Right up until the very last moment I entertained the possibility that I might not go: after all I would have to change shifts with one of the other waitresses, and find something respectable to wear (but what?). Curiosity won of course, as I had always known it would, and the appointed evening found me perfumed and painted, in a smart dress and uncomfortable shoes, standing in the bar, toying with a glass of orange juice that I was too sick with nerves to drink.
There was no sign of him there or in the foyer, so I went to my seat, which was in the dress circle, one in from the aisle, and made an attempt at reading the programme notes, losing the plot in about the second paragraph. I couldn’t shake off the feeling that I was about to be exposed as an impostor and thrown out, that people could tell just from looking at me that I’d thought there was no Strauss but Johann.
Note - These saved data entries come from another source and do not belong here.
-- ==== Sys2Proof/Laws/PerInstr.lean ====
section
/-! SUPPORT. Facts about every instruction as syntax, one lemma per constructor. -/

namespace Sys2Proof.Laws.EncodedWidth

/-- An encoding has exactly the width the opcode fixes, 1 to 4 bytes (R41), and its first byte selects that opcode (R46). -/
def Statement (i : Instr) : Prop :=
  (encode i).length = i.width ∧ 1 ≤ i.width ∧ i.width ≤ 4 ∧ (encode i).head?.bind Opcode.ofByte = some i.opcode

theorem moveIf (a b c : Byte) : Statement (.moveIf a b c) := ⟨rfl, one_le_width _, width_le_four _, rfl⟩
theorem store (a b : Byte) : Statement (.store a b) := ⟨rfl, one_le_width _, width_le_four _, rfl⟩
theorem load (a b : Byte) : Statement (.load a b) := ⟨rfl, one_le_width _, width_le_four _, rfl⟩
theorem loadimm (a l h : Byte) : Statement (.loadimm a l h) := ⟨rfl, one_le_width _, width_le_four _, rfl⟩
theorem sub (a b c : Byte) : Statement (.sub a b c) := ⟨rfl, one_le_width _, width_le_four _, rfl⟩
theorem out (a : Byte) : Statement (.out a) := ⟨rfl, one_le_width _, width_le_four _, rfl⟩
theorem exit : Statement .exit := ⟨rfl, one_le_width _, width_le_four _, rfl⟩
theorem outNumber (a : Byte) : Statement (.outNumber a) := ⟨rfl, one_le_width _, width_le_four _, rfl⟩

end Sys2Proof.Laws.EncodedWidth
end

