/-- A well-formed instruction whose data address is out of range raises InvalidMemoryAccess (R71, R83). -/
theorem exec_of_outOfRange {a : Nat} (hx : CanExecute i.width s) (hwf : i.wellFormed = true)
    (haddr : DataAddress s i a) (hover : Config.memSize < a + 4) : exec i s = s.raise .invalidMemoryAccess := by
  cases regInstr_of_wellFormed hwf with
  | store b c =>
    obtain rfl : (s.view 3 b).toNat = a := by simpa [DataAddress, storeAddress, loadAddress] using haddr
    exact execStore_of_outOfRange hx hover
  | load b c =>
    obtain rfl : (s.view 3 c).toNat = a := by simpa [DataAddress, storeAddress, loadAddress] using haddr
    exact execLoad_of_outOfRange hx hover
  | moveIf | loadimm | sub | out | exit | outNumber => simp [DataAddress, storeAddress, loadAddress] at haddr

/-- In Running an instruction either raises the error of a check, changing nothing else, or has its effect (R83). -/
theorem exec_raise_or_effect (hrun : s.run = .running) (i : Instr) :
    (∃ kind, (kind = .invalidMemoryAccess ∨ kind = .invalidRegisterAccess) ∧ exec i s = s.raise kind) ∨
      (CanExecute i.width s ∧ i.wellFormed = true ∧ Effect s i (exec i s)) := by
  by_cases hspan : s.ip.toNat + i.width ≤ Config.memSize
  case neg => exact .inl ⟨_, .inl rfl, exec_of_overrun hrun (Nat.lt_of_not_le hspan)⟩
  have hx : CanExecute i.width s := ⟨hrun, hspan⟩
  cases hwf : i.wellFormed with
  | false => exact .inl ⟨_, .inr rfl, exec_of_badRegister hx (wellFormed_eq_false_iff.1 hwf)⟩
  | true =>
    by_cases hdata : ∃ a, DataAddress s i a ∧ Config.memSize < a + 4
    · obtain ⟨a, haddr, hover⟩ := hdata
      exact .inl ⟨_, .inl rfl, exec_of_outOfRange hx hwf haddr hover⟩
    · exact .inr ⟨hx, rfl, exec_effect hx hwf fun a haddr => Nat.not_lt.1 fun hover => hdata ⟨a, haddr, hover⟩⟩

/-- Everything a next state of an instruction can be: the old state in the error of a check, or the state of its effect. -/
theorem exec_next (h : exec i s = .next t) :
    (∃ kind, (kind = .invalidMemoryAccess ∨ kind = .invalidRegisterAccess) ∧ t = s.setRun (.errored kind)) ∨
      (CanExecute i.width s ∧ i.wellFormed = true ∧ Effect s i (.next t)) := by
  have hrun : s.run = .running := by
    by_contra hstopped
    cases (exec_of_not_running hstopped).symm.trans h
  obtain ⟨kind, hkind, hraise⟩ | heffect := exec_raise_or_effect hrun i
  · exact .inl ⟨kind, hkind, raise_next (hraise.symm.trans h)⟩
  · exact .inr (h ▸ heffect)

/-! ### Which effect it is -/

/-- An instruction that writes a register does not write to the sink (R14, R74). -/
theorem usesSink_of_destination {a : Reg} (h : destination i = some a) : usesSink i = false := by
  cases i with
  | moveIf | load | loadimm | sub => rfl
  | store | out | exit | outNumber => cases h

/-- The instructions with a string for the sink (R75, R77). -/
theorem output_cases (h : output s i = some bytes) :
    ∃ a : Reg,
      (i = .out (regByte a) ∧ bytes = characterBytes Config.outByteEncoding ((s.view 2 a).extractLsb' 0 8)) ∨
      (i = .outNumber (regByte a) ∧ bytes = decimal (s.view 2 a).toInt) := by
  cases i with
  | out b =>
    obtain ⟨a, ha, rfl⟩ := Option.map_eq_some_iff.1 h
    exact ⟨a, .inl ⟨by rw [regByte_of_regOf ha], rfl⟩⟩
  | outNumber b =>
    obtain ⟨a, ha, rfl⟩ := Option.map_eq_some_iff.1 h
    exact ⟨a, .inr ⟨by rw [regByte_of_regOf ha], rfl⟩⟩
  | moveIf | store | load | loadimm | sub | exit => cases h

/-- An instruction with a string for the sink is `out` or `out_number` (R74). -/
theorem usesSink_of_output (h : output s i = some bytes) : usesSink i = true := by
  obtain ⟨a, ⟨rfl, -⟩ | ⟨rfl, -⟩⟩ := output_cases h <;> rfl

/-- The effect of an instruction that writes to the sink is one request (R74). -/
theorem effect_of_usesSink (h : Effect s i r) (hsink : usesSink i = true) :
    ∃ bytes, output s i = some bytes ∧ r = s.emit i.width bytes := by
  cases h with
  | writesReg v hdest => rw [usesSink_of_destination hdest] at hsink; cases hsink
  | fallsThrough | writesMem | halts => cases hsink
  | emits hout => exact ⟨_, hout, rfl⟩

/-- An effect ends in Running or, for `exit`, in Halted, unless the sink fails or never answers (R58, R74, R76). -/
theorem effect_completes (hrun : s.run = .running) (h : Effect s i r) (hok : usesSink i = true → s.sink.answer = .ok) :
    ∃ t, r = .next t ∧ t.run = if i = .exit then .halted else .running := by
  cases h with
  | writesReg v hdest =>
    have hne : i ≠ .exit := by rintro rfl; cases hdest
    exact ⟨_, rfl, by rw [if_neg hne]; exact hrun⟩
  | fallsThrough | writesMem => exact ⟨_, rfl, hrun⟩
  | halts => exact ⟨_, rfl, rfl⟩
  | emits hout =>
    have hsink := usesSink_of_output hout
    have hne : i ≠ .exit := by rintro rfl; cases hsink
    exact ⟨_, emit_of_ok (hok hsink), by rw [if_neg hne]; exact hrun⟩

/-- Settles O30: all checks pass, and the effect completes. -/
theorem wellFormedInstructionsComplete : Obligations.WellFormedInstructionsComplete := by
  intro i s hx hwf hdata hok
  exact effect_completes hx.1 (exec_effect hx hwf hdata) hok

end Sys2Proof.Machine

/-! PROOFS. What an instruction leaves unchanged, and the memory invariant (10_state.md R14, R15; 20_memory.md R16, R24;
43_io_and_halt.md R74). -/

namespace Sys2Proof.Machine

variable {s t : State} {i : Instr} {r : Result} {w : Nat} {bytes : List Byte}

/-! ### A request to the sink -/

/-- A request to the sink writes no register but the IP (R74). -/
theorem regsKept_of_emit (h : s.emit w bytes = .next t) : RegsKept [0] s t := by
  obtain ⟨-, rfl⟩ | ⟨n, e, -, rfl⟩ := emit_next h
  · exact regsKept_advance
  · exact fun r hr => drawIp_reg (by simpa using hr)

/-- A request to the sink leaves memory as it is (R74). -/
theorem mem_of_emit (h : s.emit w bytes = .next t) : t.mem = s.mem := by
  obtain ⟨-, rfl⟩ | ⟨n, e, -, rfl⟩ := emit_next h <;> rfl

/-- A request to the sink takes one of its answers (R74). -/
theorem sink_of_emit (h : s.emit w bytes = .next t) : t.sink = s.sink.afterAnswer := by
  obtain ⟨-, rfl⟩ | ⟨n, e, -, rfl⟩ := emit_next h <;> rfl

/-- The sink accepts a first part of the string (R74). -/
theorem accepted_of_emit (h : s.emit w bytes = .next t) : ∃ more, t.accepted = s.accepted ++ more := by
  obtain ⟨-, rfl⟩ | ⟨n, e, -, rfl⟩ := emit_next h <;> exact ⟨_, rfl⟩

/-! ### The frame of an effect -/

/-- An effect writes the IP and the destination register only (R14). -/
theorem effect_reg (h : Effect s i r) (hres : r = .next t) {q : Reg} (hq : q ≠ 0)
    (hdest : destination i ≠ some q) : t.reg q = s.reg q := by
  have hadvance {w : Nat} : (s.advance w).reg q = s.reg q := by rw [reg_advance, if_neg hq]
  cases h with
  | writesReg v hd =>
    cases hres
    rw [reg_setReg, if_neg (by rintro rfl; exact hdest hd), hadvance]
  | fallsThrough | writesMem | halts => cases hres; exact hadvance
  | emits => exact regsKept_of_emit hres q (by simpa using hq)

/-- Only `store` has an effect on memory, and it writes one word in range (R14, R72). -/
theorem effect_mem (h : Effect s i r) (hres : r = .next t) :
    t.mem = s.mem ∨ ∃ a v, storeAddress s i = some a ∧ a + 4 ≤ Config.memSize ∧ t.mem = s.mem.writeWord a v := by
  cases h with
  | writesReg | fallsThrough | halts => cases hres; exact .inl rfl
  | writesMem v haddr hin => cases hres; exact .inr ⟨_, v, haddr, hin, rfl⟩
  | emits => exact .inl (mem_of_emit hres)

/-- An effect of an instruction that does not use the sink leaves the sink alone (R14, R74). -/
theorem effect_sink (h : Effect s i r) (hres : r = .next t) (hsink : usesSink i = false) : SinkKept s t := by
  cases h with
  | writesReg | fallsThrough | writesMem | halts => cases hres; exact ⟨rfl, rfl, rfl⟩
  | emits hout => rw [usesSink_of_output hout] at hsink; cases hsink

/-- The bytes the sink has accepted only grow at their end (R74). -/
theorem effect_accepted (h : Effect s i r) (hres : r = .next t) : ∃ more, t.accepted = s.accepted ++ more := by
  cases h with
  | writesReg | fallsThrough | writesMem | halts => cases hres; exact ⟨[], (List.append_nil _).symm⟩
  | emits => exact accepted_of_emit hres

/-- Settles O27: a failed check keeps everything but the run state, and an effect keeps its frame. -/
theorem everyInstructionKeepsItsFrame : Obligations.EveryInstructionKeepsItsFrame := by
  intro i s t h
  obtain ⟨kind, -, rfl⟩ | ⟨-, -, heffect⟩ := exec_next h
  · exact ⟨fun _ _ _ => rfl, fun _ _ => rfl, fun _ _ _ _ => rfl, fun _ => ⟨rfl, rfl, rfl⟩, [],
      (List.append_nil _).symm⟩
  refine ⟨fun q => effect_reg heffect rfl, ?memKept, ?memOutside, effect_sink heffect rfl, effect_accepted heffect rfl⟩
  case memKept =>
    intro hnone a
    obtain hmem | ⟨a, v, haddr, -, -⟩ := effect_mem heffect rfl
    · rw [hmem]
    · rw [hnone] at haddr; cases haddr
  case memOutside =>
    intro a haddr x hx
    obtain hmem | ⟨b, v, hb, -, hmem⟩ := effect_mem heffect rfl
    · rw [hmem]
    · obtain rfl : a = b := Option.some.inj (haddr.symm.trans hb)
      rw [hmem, read_writeWord_out _ _ _ hx]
I’d bought a big bag of wine gums at the station, in case he didn’t turn up and the performance was boring, but I felt too inhibited to take them out of my handbag. All around me the auditorium was filling up, but the aisle seat remained unoccupied – oppressively so, it began to seem to me. Then the house lights dimmed and the orchestra began tuning up, and just as the first notes of the overture rose like balloons from the pit, he came down the steps, with silent, hasty tread, and slipped into the seat beside me, flinging his coat across his knees, and there was no chance to do more than exchange a quick nod until the end of the first act.
‘Aren’t you taking a bit of a risk?’ I said, as we fought our way back to the bar at the interval.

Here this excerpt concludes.